» **Assignment**
Give back only the lines from the one with "a remainder. With" through the last line of the data, exactly as they appear.
Task material Start Marker
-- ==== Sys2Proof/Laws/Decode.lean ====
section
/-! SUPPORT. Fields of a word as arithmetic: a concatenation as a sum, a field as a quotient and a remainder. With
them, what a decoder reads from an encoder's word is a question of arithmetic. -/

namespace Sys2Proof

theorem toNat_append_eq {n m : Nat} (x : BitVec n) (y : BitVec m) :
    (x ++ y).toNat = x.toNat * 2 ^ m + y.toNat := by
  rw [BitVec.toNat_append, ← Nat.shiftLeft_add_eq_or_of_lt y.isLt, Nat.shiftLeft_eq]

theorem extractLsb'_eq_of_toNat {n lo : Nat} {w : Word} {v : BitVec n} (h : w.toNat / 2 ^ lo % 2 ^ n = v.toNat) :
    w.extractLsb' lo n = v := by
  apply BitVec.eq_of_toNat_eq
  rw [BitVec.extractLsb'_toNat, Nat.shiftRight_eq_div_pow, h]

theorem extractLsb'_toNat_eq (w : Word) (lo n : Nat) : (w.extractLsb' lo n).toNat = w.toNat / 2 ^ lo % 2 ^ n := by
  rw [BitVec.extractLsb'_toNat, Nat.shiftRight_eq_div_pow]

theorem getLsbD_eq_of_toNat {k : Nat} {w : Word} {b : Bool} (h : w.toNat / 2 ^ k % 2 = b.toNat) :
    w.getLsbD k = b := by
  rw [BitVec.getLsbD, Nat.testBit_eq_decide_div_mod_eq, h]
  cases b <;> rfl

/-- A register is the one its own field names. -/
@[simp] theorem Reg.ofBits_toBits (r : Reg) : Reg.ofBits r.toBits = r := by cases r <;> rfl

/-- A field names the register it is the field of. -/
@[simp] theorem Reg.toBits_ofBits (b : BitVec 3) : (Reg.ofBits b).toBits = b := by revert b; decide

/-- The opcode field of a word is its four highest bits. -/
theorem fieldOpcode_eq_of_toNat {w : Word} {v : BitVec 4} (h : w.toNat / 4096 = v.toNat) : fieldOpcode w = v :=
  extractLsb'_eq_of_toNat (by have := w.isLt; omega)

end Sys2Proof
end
Task material End Marker
» **Task response**
/-! SUPPORT. Fields of a word as arithmetic: a concatenation as a sum, a field as a quotient and a remainder. With
them, what a decoder reads from an encoder's word is a question of arithmetic. -/

namespace Sys2Proof

theorem toNat_append_eq {n m : Nat} (x : BitVec n) (y : BitVec m) :
    (x ++ y).toNat = x.toNat * 2 ^ m + y.toNat := by
  rw [BitVec.toNat_append, ← Nat.shiftLeft_add_eq_or_of_lt y.isLt, Nat.shiftLeft_eq]

theorem extractLsb'_eq_of_toNat {n lo : Nat} {w : Word} {v : BitVec n} (h : w.toNat / 2 ^ lo % 2 ^ n = v.toNat) :
    w.extractLsb' lo n = v := by
  apply BitVec.eq_of_toNat_eq
  rw [BitVec.extractLsb'_toNat, Nat.shiftRight_eq_div_pow, h]

theorem extractLsb'_toNat_eq (w : Word) (lo n : Nat) : (w.extractLsb' lo n).toNat = w.toNat / 2 ^ lo % 2 ^ n := by
  rw [BitVec.extractLsb'_toNat, Nat.shiftRight_eq_div_pow]

theorem getLsbD_eq_of_toNat {k : Nat} {w : Word} {b : Bool} (h : w.toNat / 2 ^ k % 2 = b.toNat) :
    w.getLsbD k = b := by
  rw [BitVec.getLsbD, Nat.testBit_eq_decide_div_mod_eq, h]
  cases b <;> rfl

/-- A register is the one its own field names. -/
@[simp] theorem Reg.ofBits_toBits (r : Reg) : Reg.ofBits r.toBits = r := by cases r <;> rfl

/-- A field names the register it is the field of. -/
@[simp] theorem Reg.toBits_ofBits (b : BitVec 3) : (Reg.ofBits b).toBits = b := by revert b; decide

/-- The opcode field of a word is its four highest bits. -/
theorem fieldOpcode_eq_of_toNat {w : Word} {v : BitVec 4} (h : w.toNat / 4096 = v.toNat) : fieldOpcode w = v :=
  extractLsb'_eq_of_toNat (by have := w.isLt; omega)

end Sys2Proof
end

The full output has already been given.